__Problem details__. Print each entry verbatim.

(Data excerpts)
****************

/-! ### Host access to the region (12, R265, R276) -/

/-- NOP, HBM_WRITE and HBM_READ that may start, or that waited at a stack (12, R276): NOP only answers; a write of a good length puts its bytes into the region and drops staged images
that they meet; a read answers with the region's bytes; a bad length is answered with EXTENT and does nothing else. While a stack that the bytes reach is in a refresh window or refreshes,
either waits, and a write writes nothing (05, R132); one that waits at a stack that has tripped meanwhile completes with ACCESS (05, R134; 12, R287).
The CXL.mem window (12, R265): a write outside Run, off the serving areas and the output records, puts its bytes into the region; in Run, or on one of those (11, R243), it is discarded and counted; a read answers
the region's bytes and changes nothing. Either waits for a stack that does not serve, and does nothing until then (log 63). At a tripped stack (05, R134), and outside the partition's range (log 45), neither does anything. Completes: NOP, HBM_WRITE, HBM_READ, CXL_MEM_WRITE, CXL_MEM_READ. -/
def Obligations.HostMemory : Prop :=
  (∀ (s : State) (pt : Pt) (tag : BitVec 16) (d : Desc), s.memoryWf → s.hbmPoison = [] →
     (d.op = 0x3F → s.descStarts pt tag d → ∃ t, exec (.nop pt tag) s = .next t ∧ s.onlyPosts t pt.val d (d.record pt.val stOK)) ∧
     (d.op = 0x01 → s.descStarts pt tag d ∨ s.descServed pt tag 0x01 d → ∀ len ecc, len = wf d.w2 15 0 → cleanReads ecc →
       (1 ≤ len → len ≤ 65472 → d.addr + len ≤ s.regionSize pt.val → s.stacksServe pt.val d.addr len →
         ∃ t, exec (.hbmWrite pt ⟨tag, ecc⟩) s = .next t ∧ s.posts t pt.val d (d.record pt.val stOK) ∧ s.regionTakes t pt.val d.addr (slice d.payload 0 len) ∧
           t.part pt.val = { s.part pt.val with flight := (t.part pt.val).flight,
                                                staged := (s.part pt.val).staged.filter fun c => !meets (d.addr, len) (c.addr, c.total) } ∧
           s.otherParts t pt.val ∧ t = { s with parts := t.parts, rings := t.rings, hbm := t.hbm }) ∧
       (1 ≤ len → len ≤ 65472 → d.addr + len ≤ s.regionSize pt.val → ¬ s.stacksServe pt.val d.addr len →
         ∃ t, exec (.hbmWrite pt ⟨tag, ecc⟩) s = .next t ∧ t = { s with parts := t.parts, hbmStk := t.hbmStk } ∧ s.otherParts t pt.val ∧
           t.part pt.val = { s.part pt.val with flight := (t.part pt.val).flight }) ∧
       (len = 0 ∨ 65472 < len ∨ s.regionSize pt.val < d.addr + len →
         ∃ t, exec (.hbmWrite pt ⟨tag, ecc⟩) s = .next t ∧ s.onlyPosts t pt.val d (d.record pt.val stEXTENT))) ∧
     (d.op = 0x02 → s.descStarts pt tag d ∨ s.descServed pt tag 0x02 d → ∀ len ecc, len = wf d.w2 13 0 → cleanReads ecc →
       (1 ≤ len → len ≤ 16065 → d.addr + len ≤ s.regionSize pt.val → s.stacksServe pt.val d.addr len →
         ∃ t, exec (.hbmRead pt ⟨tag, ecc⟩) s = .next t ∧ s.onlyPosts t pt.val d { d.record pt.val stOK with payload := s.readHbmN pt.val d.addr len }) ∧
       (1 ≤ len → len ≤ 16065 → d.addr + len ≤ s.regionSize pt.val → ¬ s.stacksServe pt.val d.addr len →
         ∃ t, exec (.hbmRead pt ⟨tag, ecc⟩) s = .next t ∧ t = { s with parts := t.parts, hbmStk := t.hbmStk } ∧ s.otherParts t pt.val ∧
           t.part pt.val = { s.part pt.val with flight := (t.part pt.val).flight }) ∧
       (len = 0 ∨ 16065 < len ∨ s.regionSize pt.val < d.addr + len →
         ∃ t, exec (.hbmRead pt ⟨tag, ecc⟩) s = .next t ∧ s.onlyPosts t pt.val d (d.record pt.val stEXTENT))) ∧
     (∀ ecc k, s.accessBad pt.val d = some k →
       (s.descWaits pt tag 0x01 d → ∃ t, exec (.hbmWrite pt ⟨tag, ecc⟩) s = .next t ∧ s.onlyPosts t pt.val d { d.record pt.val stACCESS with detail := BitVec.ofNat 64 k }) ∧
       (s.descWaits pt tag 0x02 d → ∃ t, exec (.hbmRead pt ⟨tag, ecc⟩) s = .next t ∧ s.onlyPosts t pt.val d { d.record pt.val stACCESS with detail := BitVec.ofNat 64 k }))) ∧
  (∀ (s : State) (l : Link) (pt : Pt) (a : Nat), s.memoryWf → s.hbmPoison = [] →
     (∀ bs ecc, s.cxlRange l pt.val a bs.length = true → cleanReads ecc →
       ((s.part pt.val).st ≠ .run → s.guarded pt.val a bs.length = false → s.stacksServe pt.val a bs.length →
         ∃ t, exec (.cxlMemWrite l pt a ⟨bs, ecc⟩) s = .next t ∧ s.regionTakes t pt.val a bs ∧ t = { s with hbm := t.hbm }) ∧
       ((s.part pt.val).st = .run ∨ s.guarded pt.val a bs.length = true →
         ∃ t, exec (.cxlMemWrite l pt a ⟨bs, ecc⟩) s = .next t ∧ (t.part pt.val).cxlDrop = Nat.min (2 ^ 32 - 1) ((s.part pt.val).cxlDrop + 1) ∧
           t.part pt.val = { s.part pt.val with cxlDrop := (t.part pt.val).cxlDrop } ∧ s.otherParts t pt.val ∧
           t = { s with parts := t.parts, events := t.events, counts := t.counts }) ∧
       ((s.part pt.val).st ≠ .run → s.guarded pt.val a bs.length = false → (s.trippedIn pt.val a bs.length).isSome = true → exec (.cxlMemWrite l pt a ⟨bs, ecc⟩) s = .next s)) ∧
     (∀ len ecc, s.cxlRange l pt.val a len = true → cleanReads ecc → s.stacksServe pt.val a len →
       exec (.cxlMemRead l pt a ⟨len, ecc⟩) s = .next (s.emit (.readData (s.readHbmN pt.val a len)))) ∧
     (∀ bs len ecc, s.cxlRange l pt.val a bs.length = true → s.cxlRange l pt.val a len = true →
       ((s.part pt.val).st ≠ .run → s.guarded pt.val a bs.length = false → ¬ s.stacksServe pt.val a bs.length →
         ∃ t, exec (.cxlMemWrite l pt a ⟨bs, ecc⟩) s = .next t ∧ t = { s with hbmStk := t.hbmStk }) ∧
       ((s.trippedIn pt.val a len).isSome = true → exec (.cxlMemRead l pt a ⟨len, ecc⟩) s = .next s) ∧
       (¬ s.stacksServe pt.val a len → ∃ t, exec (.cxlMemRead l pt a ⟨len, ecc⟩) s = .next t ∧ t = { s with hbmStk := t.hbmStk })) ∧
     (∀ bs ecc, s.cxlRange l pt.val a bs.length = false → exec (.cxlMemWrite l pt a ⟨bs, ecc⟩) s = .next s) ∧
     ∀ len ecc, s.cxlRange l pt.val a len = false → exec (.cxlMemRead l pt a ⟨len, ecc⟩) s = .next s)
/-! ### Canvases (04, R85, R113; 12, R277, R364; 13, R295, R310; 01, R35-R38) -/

****************

__Result of this exercise__.
/-! ### Host access to the region (12, R265, R276) -/

/-- NOP, HBM_WRITE and HBM_READ that may start, or that waited at a stack (12, R276): NOP only answers; a write of a good length puts its bytes into the region and drops staged images
that they meet; a read answers with the region's bytes; a bad length is answered with EXTENT and does nothing else. While a stack that the bytes reach is in a refresh window or refreshes,
either waits, and a write writes nothing (05, R132); one that waits at a stack that has tripped meanwhile completes with ACCESS (05, R134; 12, R287).
The CXL.mem window (12, R265): a write outside Run, off the serving areas and the output records, puts its bytes into the region; in Run, or on one of those (11, R243), it is discarded and counted; a read answers
the region's bytes and changes nothing. Either waits for a stack that does not serve, and does nothing until then (log 63). At a tripped stack (05, R134), and outside the partition's range (log 45), neither does anything. Completes: NOP, HBM_WRITE, HBM_READ, CXL_MEM_WRITE, CXL_MEM_READ. -/
def Obligations.HostMemory : Prop :=
  (∀ (s : State) (pt : Pt) (tag : BitVec 16) (d : Desc), s.memoryWf → s.hbmPoison = [] →
     (d.op = 0x3F → s.descStarts pt tag d → ∃ t, exec (.nop pt tag) s = .next t ∧ s.onlyPosts t pt.val d (d.record pt.val stOK)) ∧
     (d.op = 0x01 → s.descStarts pt tag d ∨ s.descServed pt tag 0x01 d → ∀ len ecc, len = wf d.w2 15 0 → cleanReads ecc →
       (1 ≤ len → len ≤ 65472 → d.addr + len ≤ s.regionSize pt.val → s.stacksServe pt.val d.addr len →
         ∃ t, exec (.hbmWrite pt ⟨tag, ecc⟩) s = .next t ∧ s.posts t pt.val d (d.record pt.val stOK) ∧ s.regionTakes t pt.val d.addr (slice d.payload 0 len) ∧
           t.part pt.val = { s.part pt.val with flight := (t.part pt.val).flight,
                                                staged := (s.part pt.val).staged.filter fun c => !meets (d.addr, len) (c.addr, c.total) } ∧
           s.otherParts t pt.val ∧ t = { s with parts := t.parts, rings := t.rings, hbm := t.hbm }) ∧
       (1 ≤ len → len ≤ 65472 → d.addr + len ≤ s.regionSize pt.val → ¬ s.stacksServe pt.val d.addr len →
         ∃ t, exec (.hbmWrite pt ⟨tag, ecc⟩) s = .next t ∧ t = { s with parts := t.parts, hbmStk := t.hbmStk } ∧ s.otherParts t pt.val ∧
           t.part pt.val = { s.part pt.val with flight := (t.part pt.val).flight }) ∧
       (len = 0 ∨ 65472 < len ∨ s.regionSize pt.val < d.addr + len →
         ∃ t, exec (.hbmWrite pt ⟨tag, ecc⟩) s = .next t ∧ s.onlyPosts t pt.val d (d.record pt.val stEXTENT))) ∧
     (d.op = 0x02 → s.descStarts pt tag d ∨ s.descServed pt tag 0x02 d → ∀ len ecc, len = wf d.w2 13 0 → cleanReads ecc →
       (1 ≤ len → len ≤ 16065 → d.addr + len ≤ s.regionSize pt.val → s.stacksServe pt.val d.addr len →
         ∃ t, exec (.hbmRead pt ⟨tag, ecc⟩) s = .next t ∧ s.onlyPosts t pt.val d { d.record pt.val stOK with payload := s.readHbmN pt.val d.addr len }) ∧
       (1 ≤ len → len ≤ 16065 → d.addr + len ≤ s.regionSize pt.val → ¬ s.stacksServe pt.val d.addr len →
         ∃ t, exec (.hbmRead pt ⟨tag, ecc⟩) s = .next t ∧ t = { s with parts := t.parts, hbmStk := t.hbmStk } ∧ s.otherParts t pt.val ∧
           t.part pt.val = { s.part pt.val with flight := (t.part pt.val).flight }) ∧
       (len = 0 ∨ 16065 < len ∨ s.regionSize pt.val < d.addr + len →
         ∃ t, exec (.hbmRead pt ⟨tag, ecc⟩) s = .next t ∧ s.onlyPosts t pt.val d (d.record pt.val stEXTENT))) ∧
     (∀ ecc k, s.accessBad pt.val d = some k →
       (s.descWaits pt tag 0x01 d → ∃ t, exec (.hbmWrite pt ⟨tag, ecc⟩) s = .next t ∧ s.onlyPosts t pt.val d { d.record pt.val stACCESS with detail := BitVec.ofNat 64 k }) ∧
       (s.descWaits pt tag 0x02 d → ∃ t, exec (.hbmRead pt ⟨tag, ecc⟩) s = .next t ∧ s.onlyPosts t pt.val d { d.record pt.val stACCESS with detail := BitVec.ofNat 64 k }))) ∧
  (∀ (s : State) (l : Link) (pt : Pt) (a : Nat), s.memoryWf → s.hbmPoison = [] →
     (∀ bs ecc, s.cxlRange l pt.val a bs.length = true → cleanReads ecc →
       ((s.part pt.val).st ≠ .run → s.guarded pt.val a bs.length = false → s.stacksServe pt.val a bs.length →
         ∃ t, exec (.cxlMemWrite l pt a ⟨bs, ecc⟩) s = .next t ∧ s.regionTakes t pt.val a bs ∧ t = { s with hbm := t.hbm }) ∧
       ((s.part pt.val).st = .run ∨ s.guarded pt.val a bs.length = true →
         ∃ t, exec (.cxlMemWrite l pt a ⟨bs, ecc⟩) s = .next t ∧ (t.part pt.val).cxlDrop = Nat.min (2 ^ 32 - 1) ((s.part pt.val).cxlDrop + 1) ∧
           t.part pt.val = { s.part pt.val with cxlDrop := (t.part pt.val).cxlDrop } ∧ s.otherParts t pt.val ∧
           t = { s with parts := t.parts, events := t.events, counts := t.counts }) ∧
       ((s.part pt.val).st ≠ .run → s.guarded pt.val a bs.length = false → (s.trippedIn pt.val a bs.length).isSome = true → exec (.cxlMemWrite l pt a ⟨bs, ecc⟩) s = .next s)) ∧
     (∀ len ecc, s.cxlRange l pt.val a len = true → cleanReads ecc → s.stacksServe pt.val a len →
       exec (.cxlMemRead l pt a ⟨len, ecc⟩) s = .next (s.emit (.readData (s.readHbmN pt.val a len)))) ∧
     (∀ bs len ecc, s.cxlRange l pt.val a bs.length = true → s.cxlRange l pt.val a len = true →
       ((s.part pt.val).st ≠ .run → s.guarded pt.val a bs.length = false → ¬ s.stacksServe pt.val a bs.length →
         ∃ t, exec (.cxlMemWrite l pt a ⟨bs, ecc⟩) s = .next t ∧ t = { s with hbmStk := t.hbmStk }) ∧
       ((s.trippedIn pt.val a len).isSome = true → exec (.cxlMemRead l pt a ⟨len, ecc⟩) s = .next s) ∧
       (¬ s.stacksServe pt.val a len → ∃ t, exec (.cxlMemRead l pt a ⟨len, ecc⟩) s = .next t ∧ t = { s with hbmStk := t.hbmStk })) ∧
     (∀ bs ecc, s.cxlRange l pt.val a bs.length = false → exec (.cxlMemWrite l pt a ⟨bs, ecc⟩) s = .next s) ∧
     ∀ len ecc, s.cxlRange l pt.val a len = false → exec (.cxlMemRead l pt a ⟨len, ecc⟩) s = .next s)
/-! ### Canvases (04, R85, R113; 12, R277, R364; 13, R295, R310; 01, R35-R38) -/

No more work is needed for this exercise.